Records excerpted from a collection
○ ○ ○

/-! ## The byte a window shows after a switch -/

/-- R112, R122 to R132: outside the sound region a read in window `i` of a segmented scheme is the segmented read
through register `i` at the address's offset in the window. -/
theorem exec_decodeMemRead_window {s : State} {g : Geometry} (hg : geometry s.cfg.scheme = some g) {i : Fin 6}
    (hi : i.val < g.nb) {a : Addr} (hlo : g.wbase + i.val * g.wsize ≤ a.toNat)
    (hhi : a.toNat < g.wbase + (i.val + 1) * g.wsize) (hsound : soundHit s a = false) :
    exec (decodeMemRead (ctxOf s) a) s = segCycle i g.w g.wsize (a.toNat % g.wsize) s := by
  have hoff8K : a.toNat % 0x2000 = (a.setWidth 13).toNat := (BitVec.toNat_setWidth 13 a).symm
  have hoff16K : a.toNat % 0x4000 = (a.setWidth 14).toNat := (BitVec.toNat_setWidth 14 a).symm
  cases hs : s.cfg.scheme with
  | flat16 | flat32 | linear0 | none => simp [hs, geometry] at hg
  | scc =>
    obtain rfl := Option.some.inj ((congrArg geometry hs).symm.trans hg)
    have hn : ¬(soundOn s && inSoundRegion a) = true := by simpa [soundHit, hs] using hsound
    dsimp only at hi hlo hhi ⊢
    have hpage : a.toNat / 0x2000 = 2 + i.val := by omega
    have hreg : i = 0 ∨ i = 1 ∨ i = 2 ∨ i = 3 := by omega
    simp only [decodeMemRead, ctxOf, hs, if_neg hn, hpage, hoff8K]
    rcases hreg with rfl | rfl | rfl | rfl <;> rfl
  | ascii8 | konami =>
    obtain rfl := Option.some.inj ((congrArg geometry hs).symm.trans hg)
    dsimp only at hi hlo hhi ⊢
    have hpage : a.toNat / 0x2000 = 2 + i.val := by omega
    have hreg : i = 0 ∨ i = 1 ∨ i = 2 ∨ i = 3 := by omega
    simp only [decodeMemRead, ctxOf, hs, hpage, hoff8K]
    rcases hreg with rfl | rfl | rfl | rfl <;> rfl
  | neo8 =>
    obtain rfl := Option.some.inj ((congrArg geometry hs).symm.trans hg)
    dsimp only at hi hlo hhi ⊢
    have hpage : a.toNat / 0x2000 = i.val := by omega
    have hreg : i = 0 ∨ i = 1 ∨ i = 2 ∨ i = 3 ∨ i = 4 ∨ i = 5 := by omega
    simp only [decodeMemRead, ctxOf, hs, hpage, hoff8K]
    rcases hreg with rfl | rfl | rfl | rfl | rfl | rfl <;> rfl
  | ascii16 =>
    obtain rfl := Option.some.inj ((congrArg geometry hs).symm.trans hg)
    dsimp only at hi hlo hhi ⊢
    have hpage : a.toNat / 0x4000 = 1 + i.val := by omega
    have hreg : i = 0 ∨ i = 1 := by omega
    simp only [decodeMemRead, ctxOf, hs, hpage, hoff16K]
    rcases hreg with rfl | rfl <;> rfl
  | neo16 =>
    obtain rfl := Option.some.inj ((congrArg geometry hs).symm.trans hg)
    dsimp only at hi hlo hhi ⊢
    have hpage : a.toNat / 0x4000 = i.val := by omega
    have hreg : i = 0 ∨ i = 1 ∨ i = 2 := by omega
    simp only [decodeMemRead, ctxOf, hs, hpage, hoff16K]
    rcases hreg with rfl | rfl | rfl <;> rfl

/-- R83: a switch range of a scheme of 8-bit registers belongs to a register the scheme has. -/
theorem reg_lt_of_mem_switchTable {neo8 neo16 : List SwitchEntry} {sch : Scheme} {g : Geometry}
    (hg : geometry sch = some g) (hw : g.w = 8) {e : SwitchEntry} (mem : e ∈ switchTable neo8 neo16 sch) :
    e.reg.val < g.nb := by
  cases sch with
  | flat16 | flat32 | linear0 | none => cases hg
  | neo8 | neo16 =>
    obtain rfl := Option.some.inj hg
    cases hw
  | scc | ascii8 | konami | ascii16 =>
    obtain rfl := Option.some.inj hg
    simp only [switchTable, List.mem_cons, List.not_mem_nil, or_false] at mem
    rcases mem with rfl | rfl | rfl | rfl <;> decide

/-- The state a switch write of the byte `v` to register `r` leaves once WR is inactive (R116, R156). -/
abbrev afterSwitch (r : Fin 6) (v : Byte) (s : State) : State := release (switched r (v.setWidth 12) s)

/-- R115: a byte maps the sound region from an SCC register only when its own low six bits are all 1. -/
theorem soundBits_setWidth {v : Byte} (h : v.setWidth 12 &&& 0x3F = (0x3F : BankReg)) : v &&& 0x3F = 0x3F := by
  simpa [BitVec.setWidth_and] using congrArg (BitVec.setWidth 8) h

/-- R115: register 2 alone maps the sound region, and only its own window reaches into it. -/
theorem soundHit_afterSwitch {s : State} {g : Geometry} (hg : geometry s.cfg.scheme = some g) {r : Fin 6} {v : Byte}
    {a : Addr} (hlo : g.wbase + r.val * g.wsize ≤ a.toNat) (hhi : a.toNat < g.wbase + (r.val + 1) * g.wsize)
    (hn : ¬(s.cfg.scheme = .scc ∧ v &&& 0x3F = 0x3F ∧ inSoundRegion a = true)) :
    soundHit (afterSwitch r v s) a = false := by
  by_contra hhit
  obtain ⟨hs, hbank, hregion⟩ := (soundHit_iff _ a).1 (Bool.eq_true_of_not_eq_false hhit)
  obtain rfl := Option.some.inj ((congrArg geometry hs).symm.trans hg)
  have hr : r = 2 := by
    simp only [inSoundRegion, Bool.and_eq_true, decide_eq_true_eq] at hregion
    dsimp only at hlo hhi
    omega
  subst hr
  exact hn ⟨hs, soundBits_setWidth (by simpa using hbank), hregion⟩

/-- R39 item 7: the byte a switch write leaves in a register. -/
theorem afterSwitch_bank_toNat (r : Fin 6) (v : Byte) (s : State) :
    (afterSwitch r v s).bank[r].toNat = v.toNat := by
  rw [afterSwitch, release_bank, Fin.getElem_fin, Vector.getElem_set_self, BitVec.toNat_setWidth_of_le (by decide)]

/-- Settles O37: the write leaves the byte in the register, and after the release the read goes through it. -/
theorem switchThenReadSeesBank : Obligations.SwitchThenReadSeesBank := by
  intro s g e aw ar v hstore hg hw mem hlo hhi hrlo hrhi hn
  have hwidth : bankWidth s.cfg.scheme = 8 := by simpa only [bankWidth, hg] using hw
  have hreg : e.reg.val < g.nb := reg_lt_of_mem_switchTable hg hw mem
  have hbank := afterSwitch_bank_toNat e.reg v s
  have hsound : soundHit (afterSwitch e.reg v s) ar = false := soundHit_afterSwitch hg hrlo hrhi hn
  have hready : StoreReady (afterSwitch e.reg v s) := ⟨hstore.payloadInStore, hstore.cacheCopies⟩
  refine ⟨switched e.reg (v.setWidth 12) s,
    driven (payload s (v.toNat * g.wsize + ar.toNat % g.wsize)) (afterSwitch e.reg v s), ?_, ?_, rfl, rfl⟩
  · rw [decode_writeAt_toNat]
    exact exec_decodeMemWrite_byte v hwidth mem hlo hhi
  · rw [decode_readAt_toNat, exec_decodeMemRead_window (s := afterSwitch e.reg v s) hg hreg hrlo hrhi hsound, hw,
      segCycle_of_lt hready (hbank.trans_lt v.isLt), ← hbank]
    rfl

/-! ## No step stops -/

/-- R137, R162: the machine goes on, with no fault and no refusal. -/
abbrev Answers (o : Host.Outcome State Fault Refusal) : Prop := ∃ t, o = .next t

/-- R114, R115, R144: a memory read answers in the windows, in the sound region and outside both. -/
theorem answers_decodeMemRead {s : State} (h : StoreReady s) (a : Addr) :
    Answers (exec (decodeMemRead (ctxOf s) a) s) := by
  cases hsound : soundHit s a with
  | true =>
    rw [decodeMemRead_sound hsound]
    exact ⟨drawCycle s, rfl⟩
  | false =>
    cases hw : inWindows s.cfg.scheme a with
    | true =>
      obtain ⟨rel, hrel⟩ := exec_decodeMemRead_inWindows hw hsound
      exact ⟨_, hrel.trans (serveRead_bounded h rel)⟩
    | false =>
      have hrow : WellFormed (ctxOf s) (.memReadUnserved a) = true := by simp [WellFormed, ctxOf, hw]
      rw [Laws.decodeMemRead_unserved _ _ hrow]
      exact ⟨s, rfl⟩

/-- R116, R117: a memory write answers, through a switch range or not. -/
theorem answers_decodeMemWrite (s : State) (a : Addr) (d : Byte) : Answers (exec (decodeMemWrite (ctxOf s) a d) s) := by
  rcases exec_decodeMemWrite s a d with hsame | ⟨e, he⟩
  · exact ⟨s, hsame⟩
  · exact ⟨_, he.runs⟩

○ ○ ○

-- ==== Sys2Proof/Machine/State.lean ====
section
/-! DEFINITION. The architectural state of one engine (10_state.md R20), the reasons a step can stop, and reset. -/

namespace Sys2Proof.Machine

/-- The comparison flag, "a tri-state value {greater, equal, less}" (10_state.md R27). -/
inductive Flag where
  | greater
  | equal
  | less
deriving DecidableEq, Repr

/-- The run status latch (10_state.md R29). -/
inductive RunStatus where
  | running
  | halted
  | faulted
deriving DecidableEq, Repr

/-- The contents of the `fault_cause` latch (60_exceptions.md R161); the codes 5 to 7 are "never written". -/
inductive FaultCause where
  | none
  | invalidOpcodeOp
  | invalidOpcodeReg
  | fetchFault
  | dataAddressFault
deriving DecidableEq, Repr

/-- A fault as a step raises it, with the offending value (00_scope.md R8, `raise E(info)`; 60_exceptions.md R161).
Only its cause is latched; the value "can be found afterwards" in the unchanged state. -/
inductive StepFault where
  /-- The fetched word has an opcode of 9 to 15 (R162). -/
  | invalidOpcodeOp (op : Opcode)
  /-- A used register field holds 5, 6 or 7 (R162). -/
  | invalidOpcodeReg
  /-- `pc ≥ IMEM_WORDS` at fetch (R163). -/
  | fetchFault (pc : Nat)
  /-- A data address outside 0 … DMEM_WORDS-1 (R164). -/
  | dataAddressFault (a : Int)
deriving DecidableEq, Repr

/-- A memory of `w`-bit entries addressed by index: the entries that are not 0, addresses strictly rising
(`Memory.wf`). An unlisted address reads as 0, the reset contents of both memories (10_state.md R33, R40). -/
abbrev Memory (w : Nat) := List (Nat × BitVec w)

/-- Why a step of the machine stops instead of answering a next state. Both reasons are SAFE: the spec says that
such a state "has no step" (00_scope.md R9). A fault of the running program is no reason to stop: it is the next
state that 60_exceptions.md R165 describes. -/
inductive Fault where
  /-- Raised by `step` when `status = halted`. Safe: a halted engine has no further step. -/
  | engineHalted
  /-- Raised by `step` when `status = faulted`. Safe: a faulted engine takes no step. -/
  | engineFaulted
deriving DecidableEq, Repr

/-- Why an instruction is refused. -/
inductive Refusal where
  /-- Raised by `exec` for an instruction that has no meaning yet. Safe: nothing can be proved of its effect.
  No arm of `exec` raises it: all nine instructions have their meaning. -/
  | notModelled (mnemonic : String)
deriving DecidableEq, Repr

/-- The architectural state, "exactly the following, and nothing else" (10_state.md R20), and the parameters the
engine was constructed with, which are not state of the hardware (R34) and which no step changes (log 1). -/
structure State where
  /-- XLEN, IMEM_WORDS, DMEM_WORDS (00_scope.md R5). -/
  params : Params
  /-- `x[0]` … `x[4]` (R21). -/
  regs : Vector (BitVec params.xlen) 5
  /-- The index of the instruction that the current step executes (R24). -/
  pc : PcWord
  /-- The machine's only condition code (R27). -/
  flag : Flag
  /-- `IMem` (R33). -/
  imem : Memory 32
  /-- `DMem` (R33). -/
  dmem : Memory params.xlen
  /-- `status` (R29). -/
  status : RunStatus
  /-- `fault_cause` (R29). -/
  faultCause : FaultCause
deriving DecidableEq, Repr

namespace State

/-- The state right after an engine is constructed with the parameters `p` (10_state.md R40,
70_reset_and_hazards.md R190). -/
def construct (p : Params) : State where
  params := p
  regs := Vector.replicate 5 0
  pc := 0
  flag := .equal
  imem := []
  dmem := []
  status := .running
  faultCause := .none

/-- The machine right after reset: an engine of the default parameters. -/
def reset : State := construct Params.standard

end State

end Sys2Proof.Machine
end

○ ○ ○

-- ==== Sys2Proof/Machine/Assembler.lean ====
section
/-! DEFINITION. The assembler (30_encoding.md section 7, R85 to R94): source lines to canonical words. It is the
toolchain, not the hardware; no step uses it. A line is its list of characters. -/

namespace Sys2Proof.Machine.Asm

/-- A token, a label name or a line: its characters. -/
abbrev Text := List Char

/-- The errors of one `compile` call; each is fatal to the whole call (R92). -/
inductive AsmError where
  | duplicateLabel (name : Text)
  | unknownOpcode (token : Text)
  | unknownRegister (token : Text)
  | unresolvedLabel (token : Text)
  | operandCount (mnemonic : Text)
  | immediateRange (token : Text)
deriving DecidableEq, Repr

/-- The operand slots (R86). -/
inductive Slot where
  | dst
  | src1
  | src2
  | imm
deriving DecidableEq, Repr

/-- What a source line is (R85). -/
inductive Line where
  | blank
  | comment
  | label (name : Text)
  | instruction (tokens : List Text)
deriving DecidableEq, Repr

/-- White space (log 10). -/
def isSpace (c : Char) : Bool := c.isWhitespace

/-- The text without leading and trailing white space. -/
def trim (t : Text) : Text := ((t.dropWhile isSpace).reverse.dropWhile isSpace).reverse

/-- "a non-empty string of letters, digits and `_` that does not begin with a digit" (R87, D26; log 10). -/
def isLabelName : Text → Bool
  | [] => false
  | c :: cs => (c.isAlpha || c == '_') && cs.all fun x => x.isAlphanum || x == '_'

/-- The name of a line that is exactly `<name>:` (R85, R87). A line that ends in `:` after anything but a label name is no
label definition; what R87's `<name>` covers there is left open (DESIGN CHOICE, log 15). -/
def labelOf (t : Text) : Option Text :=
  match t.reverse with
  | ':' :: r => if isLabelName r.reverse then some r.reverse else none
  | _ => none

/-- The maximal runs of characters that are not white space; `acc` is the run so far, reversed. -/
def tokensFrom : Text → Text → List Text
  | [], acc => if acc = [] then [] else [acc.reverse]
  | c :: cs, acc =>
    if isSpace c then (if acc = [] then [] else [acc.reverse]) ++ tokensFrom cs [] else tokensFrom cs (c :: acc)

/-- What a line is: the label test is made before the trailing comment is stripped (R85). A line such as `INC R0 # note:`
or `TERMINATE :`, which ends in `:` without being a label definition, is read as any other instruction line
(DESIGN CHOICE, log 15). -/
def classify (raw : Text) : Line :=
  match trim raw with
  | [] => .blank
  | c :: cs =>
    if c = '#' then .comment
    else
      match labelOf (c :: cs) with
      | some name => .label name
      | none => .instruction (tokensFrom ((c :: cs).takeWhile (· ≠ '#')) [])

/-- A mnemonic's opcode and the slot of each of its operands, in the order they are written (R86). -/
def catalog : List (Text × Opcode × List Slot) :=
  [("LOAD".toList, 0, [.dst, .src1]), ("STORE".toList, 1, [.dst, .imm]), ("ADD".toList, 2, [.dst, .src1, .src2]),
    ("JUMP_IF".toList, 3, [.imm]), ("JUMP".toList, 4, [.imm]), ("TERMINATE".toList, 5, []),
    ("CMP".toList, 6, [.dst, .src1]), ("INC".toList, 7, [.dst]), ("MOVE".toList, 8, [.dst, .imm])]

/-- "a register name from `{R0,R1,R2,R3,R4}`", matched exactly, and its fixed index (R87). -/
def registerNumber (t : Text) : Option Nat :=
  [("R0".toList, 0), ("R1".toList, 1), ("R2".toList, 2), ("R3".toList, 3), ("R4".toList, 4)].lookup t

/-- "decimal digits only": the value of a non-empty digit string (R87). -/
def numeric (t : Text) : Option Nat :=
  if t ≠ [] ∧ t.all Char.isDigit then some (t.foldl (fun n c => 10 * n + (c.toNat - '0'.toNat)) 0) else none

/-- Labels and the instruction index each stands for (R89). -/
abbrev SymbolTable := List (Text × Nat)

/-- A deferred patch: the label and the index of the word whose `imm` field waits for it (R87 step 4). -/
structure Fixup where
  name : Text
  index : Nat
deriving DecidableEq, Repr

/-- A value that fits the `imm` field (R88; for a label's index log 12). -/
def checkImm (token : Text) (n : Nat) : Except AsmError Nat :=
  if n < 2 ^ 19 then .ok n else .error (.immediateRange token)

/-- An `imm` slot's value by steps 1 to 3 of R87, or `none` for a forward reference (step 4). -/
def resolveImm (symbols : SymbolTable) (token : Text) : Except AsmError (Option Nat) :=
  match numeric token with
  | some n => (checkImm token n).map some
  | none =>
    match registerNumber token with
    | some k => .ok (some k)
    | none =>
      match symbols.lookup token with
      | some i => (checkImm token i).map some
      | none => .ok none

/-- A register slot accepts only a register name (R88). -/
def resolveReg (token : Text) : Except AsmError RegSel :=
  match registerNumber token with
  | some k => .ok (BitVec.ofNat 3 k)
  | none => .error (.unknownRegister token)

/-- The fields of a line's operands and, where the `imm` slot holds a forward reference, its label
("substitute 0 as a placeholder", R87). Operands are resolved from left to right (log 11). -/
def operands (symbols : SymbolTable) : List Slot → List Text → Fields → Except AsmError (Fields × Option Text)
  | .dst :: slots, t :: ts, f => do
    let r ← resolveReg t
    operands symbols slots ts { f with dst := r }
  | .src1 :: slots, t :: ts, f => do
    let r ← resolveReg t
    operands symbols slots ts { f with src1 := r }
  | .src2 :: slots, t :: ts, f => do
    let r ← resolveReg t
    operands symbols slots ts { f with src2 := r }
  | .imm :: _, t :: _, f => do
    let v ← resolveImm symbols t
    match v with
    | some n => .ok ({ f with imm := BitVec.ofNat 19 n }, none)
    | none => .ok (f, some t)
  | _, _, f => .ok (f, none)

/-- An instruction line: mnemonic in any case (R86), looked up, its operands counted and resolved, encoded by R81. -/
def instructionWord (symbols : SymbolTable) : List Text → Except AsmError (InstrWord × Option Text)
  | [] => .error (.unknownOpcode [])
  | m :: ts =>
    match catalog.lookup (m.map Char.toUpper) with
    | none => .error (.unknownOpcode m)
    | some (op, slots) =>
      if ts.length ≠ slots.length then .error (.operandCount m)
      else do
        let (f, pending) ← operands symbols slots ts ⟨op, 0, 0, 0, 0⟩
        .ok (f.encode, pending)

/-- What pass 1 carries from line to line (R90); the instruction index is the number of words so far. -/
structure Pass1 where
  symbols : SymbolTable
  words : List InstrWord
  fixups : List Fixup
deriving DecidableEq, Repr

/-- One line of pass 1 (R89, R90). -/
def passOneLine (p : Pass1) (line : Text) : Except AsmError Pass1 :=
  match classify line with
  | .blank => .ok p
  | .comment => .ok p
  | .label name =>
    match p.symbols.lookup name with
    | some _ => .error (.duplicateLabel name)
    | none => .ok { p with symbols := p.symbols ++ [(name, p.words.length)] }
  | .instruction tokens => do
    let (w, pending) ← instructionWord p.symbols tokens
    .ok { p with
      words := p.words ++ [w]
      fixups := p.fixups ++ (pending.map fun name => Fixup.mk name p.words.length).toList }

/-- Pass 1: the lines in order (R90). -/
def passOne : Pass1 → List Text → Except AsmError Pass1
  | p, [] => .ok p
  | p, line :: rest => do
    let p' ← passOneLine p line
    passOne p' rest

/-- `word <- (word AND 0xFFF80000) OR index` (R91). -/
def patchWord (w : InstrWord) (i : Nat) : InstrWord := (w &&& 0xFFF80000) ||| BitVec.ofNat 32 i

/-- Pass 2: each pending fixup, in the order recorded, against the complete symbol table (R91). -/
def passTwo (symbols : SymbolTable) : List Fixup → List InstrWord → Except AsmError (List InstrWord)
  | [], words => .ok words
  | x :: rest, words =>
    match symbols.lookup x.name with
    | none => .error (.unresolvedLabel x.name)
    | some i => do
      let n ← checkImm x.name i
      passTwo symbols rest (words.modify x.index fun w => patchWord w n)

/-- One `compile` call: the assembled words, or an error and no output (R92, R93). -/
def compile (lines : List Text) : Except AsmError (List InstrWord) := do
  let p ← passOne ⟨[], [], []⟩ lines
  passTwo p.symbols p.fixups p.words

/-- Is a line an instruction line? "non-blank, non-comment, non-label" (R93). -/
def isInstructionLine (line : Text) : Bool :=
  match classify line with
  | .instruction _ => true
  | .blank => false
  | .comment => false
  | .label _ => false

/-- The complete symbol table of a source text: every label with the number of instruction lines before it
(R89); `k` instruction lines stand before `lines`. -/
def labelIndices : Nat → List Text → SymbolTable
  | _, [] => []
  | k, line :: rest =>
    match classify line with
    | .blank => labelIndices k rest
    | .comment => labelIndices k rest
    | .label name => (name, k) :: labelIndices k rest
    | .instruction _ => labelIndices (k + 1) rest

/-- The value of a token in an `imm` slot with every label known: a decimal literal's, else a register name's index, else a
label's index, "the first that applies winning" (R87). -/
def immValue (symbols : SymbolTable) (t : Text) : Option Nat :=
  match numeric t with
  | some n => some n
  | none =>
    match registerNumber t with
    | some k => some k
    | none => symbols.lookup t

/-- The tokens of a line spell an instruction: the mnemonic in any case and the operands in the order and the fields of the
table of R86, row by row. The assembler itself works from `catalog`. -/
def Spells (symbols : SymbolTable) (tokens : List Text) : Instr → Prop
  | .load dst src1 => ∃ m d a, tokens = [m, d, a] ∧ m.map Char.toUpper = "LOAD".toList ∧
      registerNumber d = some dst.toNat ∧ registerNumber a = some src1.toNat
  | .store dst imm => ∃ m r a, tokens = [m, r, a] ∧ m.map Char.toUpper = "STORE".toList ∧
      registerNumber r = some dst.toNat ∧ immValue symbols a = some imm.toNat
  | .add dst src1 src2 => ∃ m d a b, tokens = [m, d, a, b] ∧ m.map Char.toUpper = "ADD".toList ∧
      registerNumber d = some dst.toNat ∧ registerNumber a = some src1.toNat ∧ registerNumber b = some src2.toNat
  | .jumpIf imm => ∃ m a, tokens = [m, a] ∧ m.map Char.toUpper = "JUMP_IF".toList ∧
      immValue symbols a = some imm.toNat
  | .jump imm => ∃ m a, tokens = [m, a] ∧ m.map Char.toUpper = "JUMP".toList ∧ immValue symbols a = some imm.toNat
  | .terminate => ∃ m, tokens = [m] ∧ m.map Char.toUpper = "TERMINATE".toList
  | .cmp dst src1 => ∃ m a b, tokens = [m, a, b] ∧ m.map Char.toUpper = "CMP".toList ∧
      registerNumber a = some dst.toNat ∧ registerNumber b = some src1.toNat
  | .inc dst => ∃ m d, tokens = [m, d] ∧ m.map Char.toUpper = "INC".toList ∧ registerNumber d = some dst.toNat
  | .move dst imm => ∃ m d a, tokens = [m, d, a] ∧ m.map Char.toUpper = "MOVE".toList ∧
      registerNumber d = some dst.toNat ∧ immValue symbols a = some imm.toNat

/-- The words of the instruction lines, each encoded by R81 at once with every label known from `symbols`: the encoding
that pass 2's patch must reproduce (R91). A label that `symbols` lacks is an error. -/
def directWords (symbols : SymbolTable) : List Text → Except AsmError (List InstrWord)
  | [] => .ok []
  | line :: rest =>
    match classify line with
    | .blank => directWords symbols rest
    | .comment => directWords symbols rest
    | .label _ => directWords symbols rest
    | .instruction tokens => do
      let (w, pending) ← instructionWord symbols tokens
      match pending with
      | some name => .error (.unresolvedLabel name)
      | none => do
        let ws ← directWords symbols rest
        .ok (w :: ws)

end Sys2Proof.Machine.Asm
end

○ ○ ○

● Exercise aim
Among the entries above, the lines between the ones containing "D26; log 10). -/" and "x.isAlphanum || x == '_'", inclusive, are to be transcribed exactly. No other line is to be given.

● Answer
/-- "a non-empty string of letters, digits and `_` that does not begin with a digit" (R87, D26; log 10). -/
def isLabelName : Text → Bool
  | [] => false
  | c :: cs => (c.isAlpha || c == '_') && cs.all fun x => x.isAlphanum || x == '_'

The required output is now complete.